START Material for the task

-- ==== Sys2Proof/Tests/Slice0.lean ====
section
/-! SUPPORT. The model's own tests: what WellFormed refuses, decoding of words written out from 30_encoding.md, one-cycle vectors
of 95_test_vectors.md, and for every obligation with hypotheses a concrete state and operands that meet them. The expected
results are the spec's. -/

namespace Sys2Proof.Tests
open Sys2Proof Sys2Proof.Machine

/-! ## Helpers -/

/-- The start state of 95_test_vectors.md: reset with `master_clock_rate` 60. -/
def base : State := { State.reset with masterClockRate := 60 }

/-- The state with some registers set. -/
def regs (l : List (Nibble × Byte)) (s : State) : State := l.foldl (fun s p => s.writeV p.1 p.2) s

/-- The state with bytes of memory set from `a` on. -/
def poke (a : Nat) (bs : List Byte) (s : State) : State := (s.loadImage a bs).getD s

/-- The state after one cycle of the word `w` placed at `pc`. -/
def cycle (w : Nat) (s : State) : Option State :=
  match step (s.withFetchWord 16 w) with
  | .next t => some t
  | .fault _ => none
  | .refused _ => none

/-- The state a step leads to; every step leads to one. -/
def after (s : State) : State :=
  match step s with
  | .next t => t
  | .fault _ => s
  | .refused _ => s

/-- The state an instruction leads to. -/
def done (i : Instr) (s : State) : State :=
  match exec i s with
  | .next t => t
  | .fault _ => s
  | .refused _ => s

/-- A register and `pc`. -/
def vPc (x : Nibble) (t : State) : Byte × Word := (t.readV x, t.pc)

/-- A register, VF and `pc`. -/
def vfPc (x : Nibble) (t : State) : Byte × Byte × Word := (t.readV x, t.readV 15, t.pc)

/-! ## WellFormed (R71): the two ill-formed terms, and their neighbours -/

theorem test_sys_0e0_is_ill_formed : (Instr.sysA ⟨0x0E0⟩).wellFormed = false := by decide
theorem test_sys_0ee_is_ill_formed : (Instr.sysA ⟨0x0EE⟩).wellFormed = false := by decide
theorem test_sys_0e1_is_well_formed : (Instr.sysA ⟨0x0E1⟩).wellFormed = true := by decide
/-- S5: what the two ill-formed terms' words decode to. -/
theorem test_ill_formed_words : decodeWord (encode (.sysA ⟨0x0E0⟩)) = some .cls ∧
    decodeWord (encode (.sysA ⟨0x0EE⟩)) = some .ret := by decide

/-! ## Decoding (95_test_vectors.md 2.1): a word for every constructor, and words with no instruction -/

theorem test_decode_level1 : decodeWord 0x00E0 = some .cls ∧ decodeWord 0x00EE = some .ret := by decide

theorem test_decode_level2_keys_timers : decodeWord 0xE19E = some (.skpV ⟨1⟩) ∧ decodeWord 0xE1A1 = some (.sknpV ⟨1⟩) ∧
    decodeWord 0xF107 = some (.movVDT ⟨1⟩) ∧ decodeWord 0xF00A = some (.wkpV ⟨0⟩) ∧
    decodeWord 0xF115 = some (.movDTV ⟨1⟩) ∧ decodeWord 0xF118 = some (.movSTV ⟨1⟩) := by decide

theorem test_decode_level2_index_memory : decodeWord 0xF11E = some (.addIV ⟨1⟩) ∧ decodeWord 0xF129 = some (.fontV ⟨1⟩) ∧
    decodeWord 0xF133 = some (.bcdV ⟨1⟩) ∧ decodeWord 0xF155 = some (.movMV ⟨1⟩) ∧
    decodeWord 0xF165 = some (.movVM ⟨1⟩) := by decide

theorem test_decode_level3_skips : decodeWord 0x5120 = some (.seqVV ⟨1, 2⟩) ∧ decodeWord 0x9120 = some (.sneVV ⟨1, 2⟩) := by
  decide

theorem test_decode_level3_alu : decodeWord 0x8AB0 = some (.movVV ⟨0xA, 0xB⟩) ∧ decodeWord 0x8AB1 = some (.orVV ⟨0xA, 0xB⟩) ∧
    decodeWord 0x8AB2 = some (.andVV ⟨0xA, 0xB⟩) ∧ decodeWord 0x8AB3 = some (.xorVV ⟨0xA, 0xB⟩) ∧
    decodeWord 0x8AB4 = some (.addVV ⟨0xA, 0xB⟩) ∧ decodeWord 0x8AB5 = some (.subVV ⟨0xA, 0xB⟩) ∧
    decodeWord 0x8126 = some (.shrVV ⟨1, 2⟩) ∧ decodeWord 0x8AB7 = some (.subnVV ⟨0xA, 0xB⟩) ∧
    decodeWord 0x8ABE = some (.shlVV ⟨0xA, 0xB⟩) := by decide

theorem test_decode_level4_address : decodeWord 0x0000 = some (.sysA ⟨0x000⟩) ∧ decodeWord 0x0FFF = some (.sysA ⟨0xFFF⟩) ∧
    decodeWord 0x1234 = some (.jmpA ⟨0x234⟩) ∧ decodeWord 0x2ABC = some (.callA ⟨0xABC⟩) ∧
    decodeWord 0xA123 = some (.movIA ⟨0x123⟩) ∧ decodeWord 0xB300 = some (.jmpV0A ⟨0x300⟩) := by decide

theorem test_decode_level4_byte : decodeWord 0x3A42 = some (.seqVB ⟨0xA, 0x42⟩) ∧ decodeWord 0x4A42 = some (.sneVB ⟨0xA, 0x42⟩) ∧
    decodeWord 0x6C7F = some (.movVB ⟨0xC, 0x7F⟩) ∧ decodeWord 0x7C01 = some (.addVB ⟨0xC, 0x01⟩) ∧
    decodeWord 0xC30F = some (.rndVB ⟨3, 0x0F⟩) := by decide

theorem test_decode_level4_sprite : decodeWord 0xD125 = some (.drwVVN ⟨1, 2, 5⟩) ∧
    decodeWord 0xD120 = some (.drwVVN ⟨1, 2, 0⟩) := by decide

theorem test_decode_none : decodeWord 0x5121 = none ∧ decodeWord 0x8AB8 = none ∧ decodeWord 0x8ABD = none ∧
    decodeWord 0x8ABF = none ∧ decodeWord 0x912F = none ∧ decodeWord 0xE19F = none ∧ decodeWord 0xE000 = none ∧
    decodeWord 0xF175 = none ∧ decodeWord 0xF1FF = none ∧ decodeWord 0xFFFF = none := by decide

/-- S5: encodings. -/
theorem test_encode : encode (.orVV ⟨10, 11⟩) = 0x8AB1 ∧ encode (.drwVVN ⟨1, 2, 5⟩) = 0xD125 ∧ encode (.jmpA ⟨0x234⟩) = 0x1234 ∧
    encode (.movVM ⟨1⟩) = 0xF165 := by decide

/-- S4: the codecs. -/
theorem test_codecs : vxCodec.place 0x3A = 0x0A00 ∧ vxCodec.extract 0x0A00 = 0xA ∧ addressCodec.place 0x1234 = 0x0234 ∧
    vyCodec.place 0xB = 0x00B0 ∧ byteCodec.place 0x1FF = 0x00FF := by decide

/-- R60, R41: bytes in address order, and too few of them. -/
theorem test_decode_bytes : decode [0x12, 0x34, 0xFF] = .ok (.jmpA ⟨0x234⟩, [0xFF]) ∧ decode [0x12] = .error .truncated := by
  decide

/-! ## Control transfer (95_test_vectors.md 2.2) -/

theorem test_jmp : (cycle 0x1204 base).map State.pc = some 0x204 := by decide
theorem test_call : (cycle 0x220A base).map (fun t => (t.stack[0], t.sp, t.pc)) = some (0x202, 1, 0x20A) := by decide
theorem test_call_full : (cycle 0x2200 { base with sp := 16 }).map (fun t => (t.fault, t.sp, t.pc)) =
    some (⟨true, FaultType.code .fullStack, 0x200⟩, 16, 0x200) := by decide
theorem test_ret : (cycle 0x00EE { base with sp := 2, stack := (base.stack.set 0 0x300).set 1 0x456 }).map
    (fun t => (t.pc, t.sp, t.stack[1])) = some (0x456, 1, 0x456) := by decide
theorem test_ret_empty : (cycle 0x00EE base).map (fun t => (t.fault, t.sp, t.pc)) =
    some (⟨true, FaultType.code .emptyStack, 0x200⟩, 0, 0x200) := by decide
theorem test_seq_byte : (cycle 0x3142 (regs [(1, 0x42)] base)).map State.pc = some 0x204 ∧
    (cycle 0x3142 (regs [(1, 0x43)] base)).map State.pc = some 0x202 := by decide
theorem test_sne_byte : (cycle 0x4142 (regs [(1, 0x42)] base)).map State.pc = some 0x202 ∧
    (cycle 0x4142 (regs [(1, 0x43)] base)).map State.pc = some 0x204 := by decide
theorem test_seq_reg : (cycle 0x5120 (regs [(1, 0x33), (2, 0x33)] base)).map State.pc = some 0x204 ∧
    (cycle 0x5120 (regs [(1, 0x33), (2, 0x34)] base)).map State.pc = some 0x202 := by decide
theorem test_sne_reg : (cycle 0x9120 (regs [(1, 1), (2, 2)] base)).map State.pc = some 0x204 ∧
    (cycle 0x9110 (regs [(1, 1)] base)).map State.pc = some 0x202 := by decide
theorem test_jmp_v0 : (cycle 0xBFFF (regs [(0, 0xFF)] base)).map State.pc = some 0x10FE := by decide
theorem test_sys : (cycle 0x0000 base).map (fun t => (t.fault, t.pc)) = some (⟨true, FaultType.code .invalidInstruction, 0x200⟩, 0x200) := by
  decide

END Material for the task

Look for the string "FaultType" in the entries above. Copy every line that has it.

- _Answer below_:
    some (⟨true, FaultType.code .fullStack, 0x200⟩, 16, 0x200) := by decide
    some (⟨true, FaultType.code .emptyStack, 0x200⟩, 0, 0x200) := by decide
theorem test_sys : (cycle 0x0000 base).map (fun t => (t.fault, t.pc)) = some (⟨true, FaultType.code .invalidInstruction, 0x200⟩, 0x200) := by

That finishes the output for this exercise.